Unexpected power plant shutdowns, low wind speeds, which hit renewable generators, and low electricity imports, prompted EirGrid to issue system alerts on Tuesday and Wednesday.
Around one-third of Irish power plants were out of action earlier in the week, many because of unexpected problems that forced unscheduled shutdowns.
EirGrid pledged to continue monitoring the situation and working with generators and large energy users to maximise available supplies.
“We are also working with the regulator, the Commission for Regulation of Utilities and with the Department of Environment, Climate and Communications on solutions that will address security of supply in the medium to long term,” the company said.
Ongoing squeezes on Irish electricity supplies combined with the prospect of gas shortages have sparked fears that homes and businesses could face power cuts this winter.
Meanwhile, Tánaiste Leo Varadkar said the Government should give consideration to introducing a windfall tax on the profits of energy companies, but noted that taxing “expected profits” risks deterring companies from investing in energy solutions here.
Varadkar reaction
Speaking in Roscommon Town, Mr Varadkar said it was important to acknowledge that the spiralling cost of energy was being driven predominantly by global trends.
“People are paying more because the international cost [of energy] has risen,” he said. “Some of it may be increased profits by companies, but that’s not predominantly why people are paying more.”
Mr Varadkar warned against a “short-term fix” that would deter investment by energy companies in the national grid. “We need to be very careful to make sure that if there is a windfall tax, that it’s on the windfall element of the profits,” he said.
“If it’s a tax on the windfall, that makes sense.
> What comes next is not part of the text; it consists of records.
/-! ### The encoder -/

/-- The 64-bit value of an instruction's word (R56 to R64, R75); 0 for a step of the machine, which has no word. -/
def Instr.bits : Instr → Nat
  | .sadd f => VR.bits 0x00 0 f f.b.code (f.c.code)
  | .ssub f => VR.bits 0x00 1 f f.b.code (f.c.code)
  | .smul f => VR.bits 0x00 2 f f.b.code (f.c.code)
  | .smulh f => VR.bits 0x00 3 f f.b.code (f.c.code)
  | .smad f => VR.bits 0x00 4 f f.b.code (f.c.code)
  | .sand f => VR.bits 0x00 5 f f.b.code (f.c.code)
  | .sor f => VR.bits 0x00 6 f f.b.code (f.c.code)
  | .sxor f => VR.bits 0x00 7 f f.b.code (f.c.code)
  | .sandn f => VR.bits 0x00 8 f f.b.code (f.c.code)
  | .sshl f => VR.bits 0x00 9 f f.b.code (f.c.code)
  | .sshr f => VR.bits 0x00 10 f f.b.code (f.c.code)
  | .ssra f => VR.bits 0x00 11 f f.b.code (f.c.code)
  | .smin f => VR.bits 0x00 12 f f.b.code (f.c.code)
  | .smax f => VR.bits 0x00 13 f f.b.code (f.c.code)
  | .sminu f => VR.bits 0x00 14 f f.b.code (f.c.code)
  | .smaxu f => VR.bits 0x00 15 f f.b.code (f.c.code)
  | .scmp x f => VR.bits 0x00 16 f f.b.code (x.code)
  | .ssel f => VR.bits 0x00 17 f f.b.code (f.c.code)
  | .smov f => VR.bits 0x00 18 f f.b.code (f.c.code)
  | .sclz f => VR.bits 0x00 19 f f.b.code (f.c.code)
  | .spopc f => VR.bits 0x00 20 f f.b.code (f.c.code)
  | .vtos f => VR.bits 0x00 21 f f.b.code (f.c.code)
  | .srd x f => VR.bits 0x03 0 f f.b.code (x.code)
  | .swr x f => VR.bits 0x03 1 f f.b.code (x.code)
  | .iadd f => VR.bits 0x10 0 f f.b.code (f.c.code)
  | .isub f => VR.bits 0x10 1 f f.b.code (f.c.code)
  | .imul f => VR.bits 0x10 2 f f.b.code (f.c.code)
  | .imulh f => VR.bits 0x10 3 f f.b.code (f.c.code)
  | .imulhu f => VR.bits 0x10 4 f f.b.code (f.c.code)
  | .imad f => VR.bits 0x10 5 f f.b.code (f.c.code)
  | .imadw f => VR.bits 0x10 6 f f.b.code (f.c.code)
  | .iaddw f => VR.bits 0x10 7 f f.b.code (f.c.code)
  | .isubw f => VR.bits 0x10 8 f f.b.code (f.c.code)
  | .iabs f => VR.bits 0x10 9 f f.b.code (f.c.code)
  | .ineg f => VR.bits 0x10 10 f f.b.code (f.c.code)
  | .imin f => VR.bits 0x10 11 f f.b.code (f.c.code)
  | .imax f => VR.bits 0x10 12 f f.b.code (f.c.code)
  | .iadds f => VR.bits 0x10 13 f f.b.code (f.c.code)
  | .isubs f => VR.bits 0x10 14 f f.b.code (f.c.code)
  | .lea x f => VR.bits 0x10 15 f f.b.code (0x190 + x.val)
  | .cvti x f => VR.bits 0x10 16 f f.b.code (x.code)
  | .and f => VR.bits 0x11 0 f f.b.code (f.c.code)
  | .or f => VR.bits 0x11 1 f f.b.code (f.c.code)
  | .xor f => VR.bits 0x11 2 f f.b.code (f.c.code)
  | .andn f => VR.bits 0x11 3 f f.b.code (f.c.code)
  | .shl f => VR.bits 0x11 4 f f.b.code (f.c.code)
  | .shr f => VR.bits 0x11 5 f f.b.code (f.c.code)
  | .sra f => VR.bits 0x11 6 f f.b.code (f.c.code)
  | .rotl f => VR.bits 0x11 7 f f.b.code (f.c.code)
  | .bfx f => VR.bits 0x11 8 f f.b.code (f.c.code)
  | .bfi f => VR.bits 0x11 9 f f.b.code (f.c.code)
  | .popc f => VR.bits 0x11 10 f f.b.code (f.c.code)
  | .clz f => VR.bits 0x11 11 f f.b.code (f.c.code)
  | .ctz f => VR.bits 0x11 12 f f.b.code (f.c.code)
  | .brev f => VR.bits 0x11 13 f f.b.code (f.c.code)
  | .bytep f => VR.bits 0x11 14 f f.b.code (f.c.code)
  | .icmp x f => VR.bits 0x11 15 f f.b.code (x.code)
  | .sel f => VR.bits 0x11 16 f f.b.code (f.c.code)
  | .mov f => VR.bits 0x11 17 f f.b.code (f.c.code)
  | .kand f => VR.bits 0x17 0 f f.b.code (f.c.code)
  | .kor f => VR.bits 0x17 1 f f.b.code (f.c.code)
  | .kxor f => VR.bits 0x17 2 f f.b.code (f.c.code)
  | .kandn f => VR.bits 0x17 3 f f.b.code (f.c.code)
  | .knot f => VR.bits 0x17 4 f f.b.code (f.c.code)
  | .kmov f => VR.bits 0x17 5 f f.b.code (f.c.code)
  | .kpopc f => VR.bits 0x17 6 f f.b.code (f.c.code)
  | .kffs f => VR.bits 0x17 7 f f.b.code (f.c.code)
  | .fadd f => VR.bits 0x30 0 f f.b.code (f.c.code)
  | .fsub f => VR.bits 0x30 1 f f.b.code (f.c.code)
  | .fmul f => VR.bits 0x30 2 f f.b.code (f.c.code)
  | .ffma f => VR.bits 0x30 3 f f.b.code (f.c.code)
  | .fmin f => VR.bits 0x30 4 f f.b.code (f.c.code)
  | .fmax f => VR.bits 0x30 5 f f.b.code (f.c.code)
  | .fcmp x f => VR.bits 0x30 6 f f.b.code (x.code)
  | .fclass f => VR.bits 0x30 7 f f.b.code (f.c.code)
  | .frint f => VR.bits 0x30 8 f f.b.code (f.c.code)
  | .fscale f => VR.bits 0x30 9 f f.b.code (f.c.code)
  | .fcvt sat sty f => VR.bits 0x30 10 f (if sat then 0x191 else 0) (sty.code)
  | .hadd2 f => VR.bits 0x31 0 f f.b.code (f.c.code)
  | .hmul2 f => VR.bits 0x31 1 f f.b.code (f.c.code)
  | .hfma2 f => VR.bits 0x31 2 f f.b.code (f.c.code)
  | .bfma2 f => VR.bits 0x31 3 f f.b.code (f.c.code)
  | .qdot4 f => VR.bits 0x31 4 f f.b.code (f.c.code)
  | .shflIdx x f => VR.bits 0x50 0 f f.b.code (x.code)
  | .shflUp x f => VR.bits 0x50 1 f f.b.code (x.code)
  | .shflDn x f => VR.bits 0x50 2 f f.b.code (x.code)
  | .shflXor x f => VR.bits 0x50 3 f f.b.code (x.code)
  | .voteBallot f => VR.bits 0x50 4 f f.b.code (0)
  | .voteAny f => VR.bits 0x50 4 f f.b.code (1)
  | .voteAll f => VR.bits 0x50 4 f f.b.code (2)
  | .voteEq f => VR.bits 0x50 4 f f.b.code (3)
  | .redg x f => VR.bits 0x50 5 f f.b.code (x.code)
  | .scang op excl f => VR.bits 0x50 6 f f.b.code (op.code + 16 * excl.toNat)
  | .bcast f => VR.bits 0x50 7 f f.b.code (f.c.code)
  | .match_ f => VR.bits 0x50 8 f f.b.code (f.c.code)
  | .cmpct f => VR.bits 0x50 9 f f.b.code (f.c.code)
  | .pjoin f => VR.bits 0x59 0 f f.b.code (f.c.code)
  | .pend f => VR.bits 0x59 1 f f.b.code (f.c.code)
  | .pbrk f => VR.bits 0x59 2 f f.b.code (f.c.code)
  | .yvoid f => VR.bits 0x59 3 f f.b.code (f.c.code)
  | .pstat f => VR.bits 0x59 4 f f.b.code (f.c.code)
  | .phadd f => VR.bits 0xB0 0 f f.b.code (f.c.code)
  | .phsub f => VR.bits 0xB0 1 f f.b.code (f.c.code)
  | .phneg f => VR.bits 0xB0 2 f f.b.code (f.c.code)
  | .phmuli f => VR.bits 0xB0 3 f f.b.code (f.c.code)
  | .phcmp x f => VR.bits 0xB0 4 f f.b.code (x.code)
  | .phred f => VR.bits 0xB0 5 f f.b.code (0)
  | .phredAcc f => VR.bits 0xB0 5 f f.b.code (1)
  | .phredEnd f => VR.bits 0xB0 5 f f.b.code (2)
  | .phsin f => VR.bits 0xB0 6 f f.b.code (f.c.code)
  | .phcos f => VR.bits 0xB0 7 f f.b.code (f.c.code)
  | .phfrom f => VR.bits 0xB0 8 f f.b.code (f.c.code)
  | .phcvt x f => VR.bits 0xB0 9 f f.b.code (x.code)
  | .sigm f => VR.bits 0xB8 0 f f.b.code (f.c.code)
  | .tanh f => VR.bits 0xB8 1 f f.b.code (f.c.code)
  | .exp2 f => VR.bits 0xB8 2 f f.b.code (f.c.code)
  | .log2 f => VR.bits 0xB8 3 f f.b.code (f.c.code)
  | .rcp f => VR.bits 0xB8 4 f f.b.code (f.c.code)
  | .rsq f => VR.bits 0xB8 5 f f.b.code (f.c.code)
  | .gatec f => VR.bits 0xB8 6 f f.b.code (f.c.code)
  | .gateh f => VR.bits 0xB8 7 f f.b.code (f.c.code)
  | .gatecComp f => VR.bits 0xB8 8 f f.b.code (f.c.code)
  | .idivs f => VR.bits 0xC4 0 f f.b.code (f.c.code)
  | .idivu f => VR.bits 0xC5 0 f f.b.code (f.c.code)
  | .smovi f => f.bits 0x01
  | .smovh f => f.bits 0x02
  | .movi f => f.bits 0x12
  | .iaddi f => f.bits 0x13
  | .andi f => f.bits 0x14
  | .ori f => f.bits 0x15
  | .xori f => f.bits 0x16
  | .bra f => f.bits 0x04 0
  | .bz f => f.bits 0x04 1
  | .bnz f => f.bits 0x04 2
  | .bany f => f.bits 0x04 3
  | .ball f => f.bits 0x04 4
  | .bnone f => f.bits 0x04 5
  | .call f => f.bits 0x04 6
  | .ret f => f.bits 0x04 7
  | .brx f => f.bits 0x04 8
  | .exit f => f.bits 0x04 9
  | .reform f => f.bits 0x05 0
  | .nop f => f.bits 0x05 1
  | .pipe f => f.bits 0
  | .pipeH f => f.bits 1
  | .ld f => f.bits 0x60 f.data.code
  | .st f => f.bits 0x61 f.data.code
  | .lds f => f.bits 0x62 f.data.code
  | .sts f => f.bits 0x63 f.data.code
  | .ldf f => f.bits 0x64 f.data.code
  | .sld f => f.bits 0x65 f.data.code
  | .sst f => f.bits 0x66 f.data.code
  | .pref l f => f.bits 0x67 l.code
  | .cctlInv1 f => f.bits 0x68 0
  | .cctlWb f => f.bits 0x68 1
  | .cctlEvict f => f.bits 0x68 2
  | .fence f => f.bits 0x69 f.data.code
  | .fenceRg f => f.bits 0x6A f.data.code
  | .waitl f => f.bits 0x6B f.data.code
  | .atom op t f => f.bits 0x78 f.a.code (16 * op.code + t.code)
  | .atoms op t f => f.bits 0x79 f.a.code (16 * op.code + t.code)
  | .redm op t f => f.bits 0x7A f.a.code (16 * op.code + t.code)
  | .barinit f => f.bits 0x7B f.a.code f.obj.toNat
  | .bararr f => f.bits 0x7C f.a.code f.obj.toNat
  | .barwait f => f.bits 0x7D f.a.code f.obj.toNat
  | .bartest f => f.bits 0x7E f.a.code f.obj.toNat
  | .barkill f => f.bits 0x7F f.a.code f.obj.toNat
  | .netarr f => f.bits 0x80 f.a.code f.obj.toNat
  | .netwait f => f.bits 0x81 f.a.code f.obj.toNat
  | .qopen f => f.bits 0x88 f.a.code f.obj.toNat
  | .qclose f => f.bits 0x89 0x190 f.obj.toNat
  | .qcloseKill f => f.bits 0x89 0x191 f.obj.toNat
  | .enq f => f.bits 0x8A f.a.code f.obj.toNat
  | .deq f => f.bits 0x8B f.a.code f.obj.toNat
  | .enqt f => f.bits 0x8C f.a.code f.obj.toNat
  | .deqt f => f.bits 0x8D f.a.code f.obj.toNat
  | .qstat f => f.bits 0x8E f.a.code f.obj.toNat
  | .mxacq n f => f.bits 0x90 (n.val + 1)
  | .mxrel f => f.bits 0x91 (0)
  | .tclaim n f => f.bits 0x92 (n.val + 1)
  | .tfree f => f.bits 0x93 (0)
  | .tfill mid pl4 u f => f.bits 0x94 (512 * mid.toNat + 256 * pl4.toNat + u.toNat)
  | .mmq x f => f.bits 0x95 (x.bits)
  | .mmqx x f => f.bits 0x96 (x.bits)
  | .mxzero ab f => f.bits 0x97 (2 ^ 15 * ab.toNat)
  | .mxldz x f => f.bits 0x98 (x.bits)
  | .mxdrain x f => f.bits 0x99 (x.bits)
  | .mxsync f => f.bits 0x9A (0)
  | .scld f => f.bits 0x9B (0)
  | .phmma ab f => f.bits 0x9C (2 ^ 15 * ab.toNat)
  | .phfin x f => f.bits 0x9D (x.bits)
  | .cpyIn f => f.bits 0xA0 0
  | .cpyOut f => f.bits 0xA0 1
  | .cpyr op f => f.bits 0xA1 op.code
  | .cpytOm f => f.bits 0xA2 0
  | .cpytSp f => f.bits 0xA2 1
  | .rcfence f => f.bits 0xA3 0
  | .rcfenceAll f => f.bits 0xA3 1
  | .trap f => f.bits 0xBC 0 (f.imm.toNat)
  | .tret f => f.bits 0xBC 1 (f.imm.toNat)
  | .bkpt f => f.bits 0xBC 2 (f.imm.toNat)
  | .mark f => f.bits 0xBC 3 (f.imm.toNat)
  | .lnch f => f.bits 0xBD 0 (f.imm.toNat)
  | .budget f => f.bits 0xBD 1 (0)
  | .budgetSet f => f.bits 0xBD 1 (1)
  | .tlbiPage f => f.bits 0xBE 0 (0)
  | .tlbiRange f => f.bits 0xBE 0 (1)
  | .tlbiAll f => f.bits 0xBE 0 (2)
  | .pchk f => f.bits 0xBE 1 (f.imm.toNat)
  | .netcfg f => f.bits 0xBE 2 (f.imm.toNat)
  | _ => 0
But if it’s a tax on regular profits, expected profits, there’s a risk there that you might actually tip companies away from investing in the grid, away from investing in a new generation, away from investing in renewables. That would be a short-term fix, that actually creates a long-term problem.”
Mr Varadkar also noted that a percentage of profits made by energy companies are invested back into the State in various ways.